* _About this exercise_: Please quote exactly the lines below from the line containing "its payload. -/" to the line containing "classOf_number, fun n", both lines included, and nothing else.

====

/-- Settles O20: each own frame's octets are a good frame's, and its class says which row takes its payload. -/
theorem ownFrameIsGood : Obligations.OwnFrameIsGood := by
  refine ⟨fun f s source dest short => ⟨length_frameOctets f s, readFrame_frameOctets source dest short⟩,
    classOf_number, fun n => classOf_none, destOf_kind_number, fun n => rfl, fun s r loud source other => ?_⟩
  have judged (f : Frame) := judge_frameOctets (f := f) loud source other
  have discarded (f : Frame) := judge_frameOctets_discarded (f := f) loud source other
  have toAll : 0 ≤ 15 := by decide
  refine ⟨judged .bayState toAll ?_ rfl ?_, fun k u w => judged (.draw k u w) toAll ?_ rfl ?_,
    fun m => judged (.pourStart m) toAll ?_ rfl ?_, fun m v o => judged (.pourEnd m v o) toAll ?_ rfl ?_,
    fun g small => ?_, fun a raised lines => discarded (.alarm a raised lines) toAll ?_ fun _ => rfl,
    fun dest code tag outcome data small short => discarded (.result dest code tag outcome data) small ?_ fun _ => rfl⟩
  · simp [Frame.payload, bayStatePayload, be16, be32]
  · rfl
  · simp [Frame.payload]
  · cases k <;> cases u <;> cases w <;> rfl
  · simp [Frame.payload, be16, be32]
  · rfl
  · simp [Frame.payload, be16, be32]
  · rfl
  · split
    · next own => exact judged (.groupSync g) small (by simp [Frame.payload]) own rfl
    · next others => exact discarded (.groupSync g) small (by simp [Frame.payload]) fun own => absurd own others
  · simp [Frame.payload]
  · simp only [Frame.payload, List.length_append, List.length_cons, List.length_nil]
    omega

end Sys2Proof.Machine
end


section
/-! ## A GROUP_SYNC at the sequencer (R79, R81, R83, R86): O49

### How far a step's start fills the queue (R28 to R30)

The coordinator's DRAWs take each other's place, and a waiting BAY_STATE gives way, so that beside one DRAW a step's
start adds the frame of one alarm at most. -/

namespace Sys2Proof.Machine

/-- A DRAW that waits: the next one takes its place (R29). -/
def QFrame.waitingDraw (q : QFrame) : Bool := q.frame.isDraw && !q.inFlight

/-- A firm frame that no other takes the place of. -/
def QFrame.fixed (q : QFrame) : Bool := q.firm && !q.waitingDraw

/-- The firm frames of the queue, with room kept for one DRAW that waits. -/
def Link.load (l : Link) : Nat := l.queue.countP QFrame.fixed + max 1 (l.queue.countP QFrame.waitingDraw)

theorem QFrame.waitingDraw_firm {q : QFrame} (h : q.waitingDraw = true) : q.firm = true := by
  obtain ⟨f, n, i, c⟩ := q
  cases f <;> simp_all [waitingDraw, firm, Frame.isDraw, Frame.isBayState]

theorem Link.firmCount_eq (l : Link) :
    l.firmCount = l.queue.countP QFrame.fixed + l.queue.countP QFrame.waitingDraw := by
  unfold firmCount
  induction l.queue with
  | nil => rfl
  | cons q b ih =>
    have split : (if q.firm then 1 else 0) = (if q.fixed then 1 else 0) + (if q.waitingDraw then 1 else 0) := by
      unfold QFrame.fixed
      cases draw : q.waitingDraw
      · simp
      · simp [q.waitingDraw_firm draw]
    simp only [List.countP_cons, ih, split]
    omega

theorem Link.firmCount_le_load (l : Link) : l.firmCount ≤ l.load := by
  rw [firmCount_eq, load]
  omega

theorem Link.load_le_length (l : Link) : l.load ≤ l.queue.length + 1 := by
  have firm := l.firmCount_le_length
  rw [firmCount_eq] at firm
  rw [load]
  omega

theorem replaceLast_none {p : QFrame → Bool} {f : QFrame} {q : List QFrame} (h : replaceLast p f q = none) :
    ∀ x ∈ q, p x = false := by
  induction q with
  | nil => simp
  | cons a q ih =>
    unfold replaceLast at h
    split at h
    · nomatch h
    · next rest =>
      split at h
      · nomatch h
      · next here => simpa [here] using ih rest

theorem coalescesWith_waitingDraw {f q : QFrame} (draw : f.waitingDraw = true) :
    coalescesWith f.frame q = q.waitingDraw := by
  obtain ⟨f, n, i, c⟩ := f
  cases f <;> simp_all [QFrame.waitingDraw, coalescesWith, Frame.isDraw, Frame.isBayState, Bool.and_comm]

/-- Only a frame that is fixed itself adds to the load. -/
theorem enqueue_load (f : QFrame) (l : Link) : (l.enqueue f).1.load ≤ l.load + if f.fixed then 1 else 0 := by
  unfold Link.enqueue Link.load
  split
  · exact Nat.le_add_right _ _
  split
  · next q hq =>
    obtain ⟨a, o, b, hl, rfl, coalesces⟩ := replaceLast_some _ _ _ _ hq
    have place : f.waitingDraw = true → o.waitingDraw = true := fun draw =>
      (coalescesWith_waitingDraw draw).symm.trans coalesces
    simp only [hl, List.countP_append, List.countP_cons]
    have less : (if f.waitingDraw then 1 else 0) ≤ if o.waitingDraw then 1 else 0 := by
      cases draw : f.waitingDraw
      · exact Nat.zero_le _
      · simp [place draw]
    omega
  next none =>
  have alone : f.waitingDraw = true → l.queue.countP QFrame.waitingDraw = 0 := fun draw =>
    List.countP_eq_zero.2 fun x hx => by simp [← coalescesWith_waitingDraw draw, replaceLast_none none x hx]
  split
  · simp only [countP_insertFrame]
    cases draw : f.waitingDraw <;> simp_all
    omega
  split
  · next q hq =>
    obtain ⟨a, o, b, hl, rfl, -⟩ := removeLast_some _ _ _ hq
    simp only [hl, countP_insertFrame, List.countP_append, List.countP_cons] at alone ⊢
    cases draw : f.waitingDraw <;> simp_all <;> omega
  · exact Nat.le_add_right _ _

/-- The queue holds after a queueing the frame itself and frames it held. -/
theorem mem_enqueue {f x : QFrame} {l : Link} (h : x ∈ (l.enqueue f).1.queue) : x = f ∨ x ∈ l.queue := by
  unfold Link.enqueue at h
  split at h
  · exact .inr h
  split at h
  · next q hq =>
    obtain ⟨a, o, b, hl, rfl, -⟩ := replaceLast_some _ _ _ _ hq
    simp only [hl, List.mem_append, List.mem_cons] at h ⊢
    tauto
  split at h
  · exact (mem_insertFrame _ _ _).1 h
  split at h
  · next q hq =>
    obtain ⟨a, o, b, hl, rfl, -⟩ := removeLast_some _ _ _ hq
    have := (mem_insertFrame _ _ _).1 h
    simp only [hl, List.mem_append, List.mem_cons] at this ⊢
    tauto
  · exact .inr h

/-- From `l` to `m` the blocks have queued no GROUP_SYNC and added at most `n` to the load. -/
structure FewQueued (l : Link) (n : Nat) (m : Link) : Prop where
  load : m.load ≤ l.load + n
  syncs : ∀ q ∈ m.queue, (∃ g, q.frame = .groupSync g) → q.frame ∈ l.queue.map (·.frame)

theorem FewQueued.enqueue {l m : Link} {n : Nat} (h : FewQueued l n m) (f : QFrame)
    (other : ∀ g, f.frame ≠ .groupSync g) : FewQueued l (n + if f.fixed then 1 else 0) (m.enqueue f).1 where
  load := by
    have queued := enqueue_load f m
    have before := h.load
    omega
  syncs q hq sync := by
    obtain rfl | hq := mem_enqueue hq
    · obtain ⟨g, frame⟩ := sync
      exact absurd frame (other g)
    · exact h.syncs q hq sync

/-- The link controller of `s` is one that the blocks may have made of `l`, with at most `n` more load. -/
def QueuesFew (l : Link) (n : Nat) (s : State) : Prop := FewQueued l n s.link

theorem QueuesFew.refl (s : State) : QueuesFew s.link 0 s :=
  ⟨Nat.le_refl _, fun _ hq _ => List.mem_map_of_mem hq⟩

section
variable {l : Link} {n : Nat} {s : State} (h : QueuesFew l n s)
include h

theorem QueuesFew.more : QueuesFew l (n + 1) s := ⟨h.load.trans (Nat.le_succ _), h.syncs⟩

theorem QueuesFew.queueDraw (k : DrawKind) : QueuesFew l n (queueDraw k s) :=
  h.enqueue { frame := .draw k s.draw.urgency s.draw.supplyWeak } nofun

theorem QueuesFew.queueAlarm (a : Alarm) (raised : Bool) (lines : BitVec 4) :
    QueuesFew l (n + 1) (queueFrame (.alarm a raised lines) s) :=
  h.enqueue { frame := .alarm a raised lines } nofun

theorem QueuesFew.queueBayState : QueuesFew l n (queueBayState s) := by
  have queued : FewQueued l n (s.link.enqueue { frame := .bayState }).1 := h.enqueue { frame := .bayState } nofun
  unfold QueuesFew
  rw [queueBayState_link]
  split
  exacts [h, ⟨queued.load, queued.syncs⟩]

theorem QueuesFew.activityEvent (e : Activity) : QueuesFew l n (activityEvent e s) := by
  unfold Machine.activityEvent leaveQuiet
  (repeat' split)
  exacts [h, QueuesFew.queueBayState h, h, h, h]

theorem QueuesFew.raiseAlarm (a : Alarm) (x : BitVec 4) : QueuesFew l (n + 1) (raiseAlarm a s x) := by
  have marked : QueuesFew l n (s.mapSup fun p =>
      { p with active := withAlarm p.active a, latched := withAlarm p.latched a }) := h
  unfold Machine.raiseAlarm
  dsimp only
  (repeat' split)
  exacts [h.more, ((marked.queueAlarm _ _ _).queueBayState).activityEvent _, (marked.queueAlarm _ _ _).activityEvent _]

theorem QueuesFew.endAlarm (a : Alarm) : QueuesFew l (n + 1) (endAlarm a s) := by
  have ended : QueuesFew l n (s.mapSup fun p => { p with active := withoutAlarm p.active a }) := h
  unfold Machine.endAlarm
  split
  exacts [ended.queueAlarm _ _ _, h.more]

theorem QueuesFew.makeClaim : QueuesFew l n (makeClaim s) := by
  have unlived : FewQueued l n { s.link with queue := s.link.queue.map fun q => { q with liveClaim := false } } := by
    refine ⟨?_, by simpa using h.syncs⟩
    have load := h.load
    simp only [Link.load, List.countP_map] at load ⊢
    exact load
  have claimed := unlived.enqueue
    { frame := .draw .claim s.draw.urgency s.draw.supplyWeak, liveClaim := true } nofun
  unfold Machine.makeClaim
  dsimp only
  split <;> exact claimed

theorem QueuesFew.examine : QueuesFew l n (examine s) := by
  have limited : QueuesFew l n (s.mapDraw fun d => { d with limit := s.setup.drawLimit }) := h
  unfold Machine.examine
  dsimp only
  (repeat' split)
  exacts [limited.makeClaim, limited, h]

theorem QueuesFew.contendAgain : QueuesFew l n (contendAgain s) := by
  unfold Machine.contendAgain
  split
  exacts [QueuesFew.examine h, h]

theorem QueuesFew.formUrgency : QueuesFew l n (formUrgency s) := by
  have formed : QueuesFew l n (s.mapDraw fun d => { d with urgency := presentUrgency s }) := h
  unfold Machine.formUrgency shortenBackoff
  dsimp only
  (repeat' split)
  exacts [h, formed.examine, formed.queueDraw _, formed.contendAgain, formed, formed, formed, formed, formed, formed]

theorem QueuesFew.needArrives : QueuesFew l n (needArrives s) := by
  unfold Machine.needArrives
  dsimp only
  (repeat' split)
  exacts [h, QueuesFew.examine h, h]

====

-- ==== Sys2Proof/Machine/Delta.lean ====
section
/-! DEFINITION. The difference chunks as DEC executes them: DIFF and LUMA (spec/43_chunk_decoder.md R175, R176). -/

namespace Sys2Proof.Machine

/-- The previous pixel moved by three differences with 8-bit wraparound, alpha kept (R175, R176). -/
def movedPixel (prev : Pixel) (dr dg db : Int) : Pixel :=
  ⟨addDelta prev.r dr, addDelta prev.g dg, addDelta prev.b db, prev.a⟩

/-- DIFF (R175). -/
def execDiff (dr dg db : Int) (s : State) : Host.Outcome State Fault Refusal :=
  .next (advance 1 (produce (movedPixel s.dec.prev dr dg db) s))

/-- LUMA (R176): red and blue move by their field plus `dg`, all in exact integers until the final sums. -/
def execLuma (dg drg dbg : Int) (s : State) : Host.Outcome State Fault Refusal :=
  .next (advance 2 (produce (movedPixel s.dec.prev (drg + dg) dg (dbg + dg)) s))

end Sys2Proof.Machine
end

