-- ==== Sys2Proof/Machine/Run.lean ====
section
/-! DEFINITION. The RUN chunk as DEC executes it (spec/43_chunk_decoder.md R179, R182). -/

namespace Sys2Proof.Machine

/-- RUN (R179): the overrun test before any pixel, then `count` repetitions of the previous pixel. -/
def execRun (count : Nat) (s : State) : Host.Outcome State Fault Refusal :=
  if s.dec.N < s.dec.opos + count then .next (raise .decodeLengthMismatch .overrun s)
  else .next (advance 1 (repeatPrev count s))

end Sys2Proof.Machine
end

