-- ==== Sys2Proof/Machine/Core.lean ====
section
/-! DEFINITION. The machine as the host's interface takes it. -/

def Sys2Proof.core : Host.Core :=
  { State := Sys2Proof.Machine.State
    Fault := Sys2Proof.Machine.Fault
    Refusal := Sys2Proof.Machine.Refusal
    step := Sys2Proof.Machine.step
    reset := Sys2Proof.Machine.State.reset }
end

====

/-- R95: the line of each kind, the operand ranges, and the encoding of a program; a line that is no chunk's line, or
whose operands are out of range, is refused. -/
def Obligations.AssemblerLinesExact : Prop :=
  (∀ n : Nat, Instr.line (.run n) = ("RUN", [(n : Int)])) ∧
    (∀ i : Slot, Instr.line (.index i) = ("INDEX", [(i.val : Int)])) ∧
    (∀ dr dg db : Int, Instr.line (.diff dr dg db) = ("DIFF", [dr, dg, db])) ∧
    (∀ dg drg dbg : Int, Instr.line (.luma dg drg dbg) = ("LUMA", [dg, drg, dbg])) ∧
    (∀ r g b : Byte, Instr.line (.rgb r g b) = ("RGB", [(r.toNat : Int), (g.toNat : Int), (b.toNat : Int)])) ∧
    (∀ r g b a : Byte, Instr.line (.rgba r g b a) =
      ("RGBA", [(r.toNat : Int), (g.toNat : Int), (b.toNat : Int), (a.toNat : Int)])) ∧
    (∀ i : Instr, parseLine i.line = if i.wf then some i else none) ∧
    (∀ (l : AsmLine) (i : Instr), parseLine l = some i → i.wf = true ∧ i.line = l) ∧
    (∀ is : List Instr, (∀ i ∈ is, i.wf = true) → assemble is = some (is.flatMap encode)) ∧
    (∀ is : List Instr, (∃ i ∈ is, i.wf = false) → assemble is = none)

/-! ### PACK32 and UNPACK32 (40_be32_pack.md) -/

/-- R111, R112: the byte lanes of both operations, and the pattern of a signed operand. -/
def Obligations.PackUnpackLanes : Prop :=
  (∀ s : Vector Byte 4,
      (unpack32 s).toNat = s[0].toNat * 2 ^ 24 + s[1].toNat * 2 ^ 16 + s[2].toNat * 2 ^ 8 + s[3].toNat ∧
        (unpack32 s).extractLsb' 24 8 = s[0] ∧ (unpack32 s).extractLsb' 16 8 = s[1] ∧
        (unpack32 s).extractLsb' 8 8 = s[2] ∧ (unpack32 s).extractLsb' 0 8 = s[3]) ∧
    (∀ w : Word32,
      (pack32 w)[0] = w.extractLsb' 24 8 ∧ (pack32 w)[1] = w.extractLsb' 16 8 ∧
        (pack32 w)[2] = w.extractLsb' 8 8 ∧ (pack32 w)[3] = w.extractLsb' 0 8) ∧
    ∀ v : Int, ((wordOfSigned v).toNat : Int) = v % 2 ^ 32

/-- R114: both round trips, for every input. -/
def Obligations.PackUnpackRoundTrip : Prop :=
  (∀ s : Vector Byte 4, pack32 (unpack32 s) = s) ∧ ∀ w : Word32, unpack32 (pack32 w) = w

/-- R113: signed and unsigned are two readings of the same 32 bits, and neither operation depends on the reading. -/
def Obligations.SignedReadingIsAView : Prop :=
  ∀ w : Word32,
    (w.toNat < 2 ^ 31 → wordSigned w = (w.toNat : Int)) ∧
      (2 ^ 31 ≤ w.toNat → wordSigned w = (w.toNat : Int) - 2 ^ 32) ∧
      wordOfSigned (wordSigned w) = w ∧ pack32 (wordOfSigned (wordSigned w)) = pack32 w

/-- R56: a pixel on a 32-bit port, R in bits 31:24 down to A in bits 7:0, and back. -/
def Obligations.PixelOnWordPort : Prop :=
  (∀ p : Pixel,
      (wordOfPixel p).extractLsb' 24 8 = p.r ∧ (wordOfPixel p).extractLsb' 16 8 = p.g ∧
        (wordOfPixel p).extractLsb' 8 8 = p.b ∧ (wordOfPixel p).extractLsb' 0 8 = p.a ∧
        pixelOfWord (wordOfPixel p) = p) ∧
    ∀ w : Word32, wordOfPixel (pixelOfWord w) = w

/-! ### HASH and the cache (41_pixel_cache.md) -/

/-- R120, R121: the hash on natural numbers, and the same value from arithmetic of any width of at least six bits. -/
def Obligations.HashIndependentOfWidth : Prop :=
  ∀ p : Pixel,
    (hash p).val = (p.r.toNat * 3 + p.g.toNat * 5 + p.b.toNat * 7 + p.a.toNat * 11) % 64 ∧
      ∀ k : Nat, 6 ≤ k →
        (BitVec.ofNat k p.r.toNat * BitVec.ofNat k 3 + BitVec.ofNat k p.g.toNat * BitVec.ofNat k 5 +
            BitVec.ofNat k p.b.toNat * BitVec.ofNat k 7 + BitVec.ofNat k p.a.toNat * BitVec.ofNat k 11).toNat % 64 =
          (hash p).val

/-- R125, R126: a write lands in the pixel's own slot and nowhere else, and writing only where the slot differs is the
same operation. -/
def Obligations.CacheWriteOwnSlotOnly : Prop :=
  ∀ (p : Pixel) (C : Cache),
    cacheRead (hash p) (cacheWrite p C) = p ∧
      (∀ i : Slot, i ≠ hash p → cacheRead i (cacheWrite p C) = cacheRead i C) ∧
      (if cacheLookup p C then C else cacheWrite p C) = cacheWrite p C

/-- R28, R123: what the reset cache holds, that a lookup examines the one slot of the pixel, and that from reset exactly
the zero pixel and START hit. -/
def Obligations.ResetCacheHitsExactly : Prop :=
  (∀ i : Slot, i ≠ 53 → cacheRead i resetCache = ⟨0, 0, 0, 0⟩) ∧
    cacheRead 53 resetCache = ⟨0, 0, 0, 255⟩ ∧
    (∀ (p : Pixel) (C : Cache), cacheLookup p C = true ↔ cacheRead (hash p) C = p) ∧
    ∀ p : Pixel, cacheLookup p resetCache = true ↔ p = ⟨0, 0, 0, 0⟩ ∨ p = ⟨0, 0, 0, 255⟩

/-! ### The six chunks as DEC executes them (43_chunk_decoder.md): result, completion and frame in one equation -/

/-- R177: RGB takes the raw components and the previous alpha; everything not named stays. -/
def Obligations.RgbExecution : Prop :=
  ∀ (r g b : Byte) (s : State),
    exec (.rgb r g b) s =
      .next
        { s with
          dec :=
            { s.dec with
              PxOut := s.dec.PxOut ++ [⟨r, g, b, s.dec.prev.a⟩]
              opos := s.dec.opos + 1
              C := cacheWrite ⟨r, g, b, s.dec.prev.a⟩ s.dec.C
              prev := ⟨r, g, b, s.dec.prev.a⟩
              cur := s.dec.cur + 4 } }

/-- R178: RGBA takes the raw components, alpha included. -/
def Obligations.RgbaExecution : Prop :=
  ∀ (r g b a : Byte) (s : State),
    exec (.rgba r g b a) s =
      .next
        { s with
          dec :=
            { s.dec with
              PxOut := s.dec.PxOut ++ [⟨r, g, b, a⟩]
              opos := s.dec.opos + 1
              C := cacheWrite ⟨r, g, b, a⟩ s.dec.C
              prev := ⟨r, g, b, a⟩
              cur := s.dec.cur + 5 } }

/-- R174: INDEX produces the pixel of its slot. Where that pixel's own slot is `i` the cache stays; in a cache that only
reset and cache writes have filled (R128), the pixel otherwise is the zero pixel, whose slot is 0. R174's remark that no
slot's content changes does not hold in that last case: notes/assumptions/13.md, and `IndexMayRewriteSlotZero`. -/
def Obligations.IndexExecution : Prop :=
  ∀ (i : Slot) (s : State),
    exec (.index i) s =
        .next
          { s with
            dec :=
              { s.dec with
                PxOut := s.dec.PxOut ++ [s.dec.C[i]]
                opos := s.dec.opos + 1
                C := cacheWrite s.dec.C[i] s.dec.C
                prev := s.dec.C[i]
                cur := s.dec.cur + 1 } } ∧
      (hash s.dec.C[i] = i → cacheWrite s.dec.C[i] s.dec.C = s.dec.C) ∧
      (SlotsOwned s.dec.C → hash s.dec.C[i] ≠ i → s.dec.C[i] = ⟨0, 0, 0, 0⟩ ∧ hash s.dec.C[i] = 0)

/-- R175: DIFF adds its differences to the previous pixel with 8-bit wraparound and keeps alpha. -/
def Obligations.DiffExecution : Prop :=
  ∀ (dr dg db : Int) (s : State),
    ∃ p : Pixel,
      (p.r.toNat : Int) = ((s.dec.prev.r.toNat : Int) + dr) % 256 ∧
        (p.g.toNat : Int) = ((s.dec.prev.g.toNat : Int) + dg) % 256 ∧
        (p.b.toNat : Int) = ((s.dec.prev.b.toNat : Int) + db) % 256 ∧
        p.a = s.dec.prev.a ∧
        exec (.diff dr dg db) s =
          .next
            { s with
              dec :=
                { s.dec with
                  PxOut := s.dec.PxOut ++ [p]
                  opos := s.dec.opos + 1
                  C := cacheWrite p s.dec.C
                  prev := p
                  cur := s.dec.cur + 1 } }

====

* _Result_:
/-- Settles O20: each own frame's octets are a good frame's, and its class says which row takes its payload. -/
theorem ownFrameIsGood : Obligations.OwnFrameIsGood := by
  refine ⟨fun f s source dest short => ⟨length_frameOctets f s, readFrame_frameOctets source dest short⟩,
    classOf_number, fun n => classOf_none, destOf_kind_number, fun n => rfl, fun s r loud source other => ?_⟩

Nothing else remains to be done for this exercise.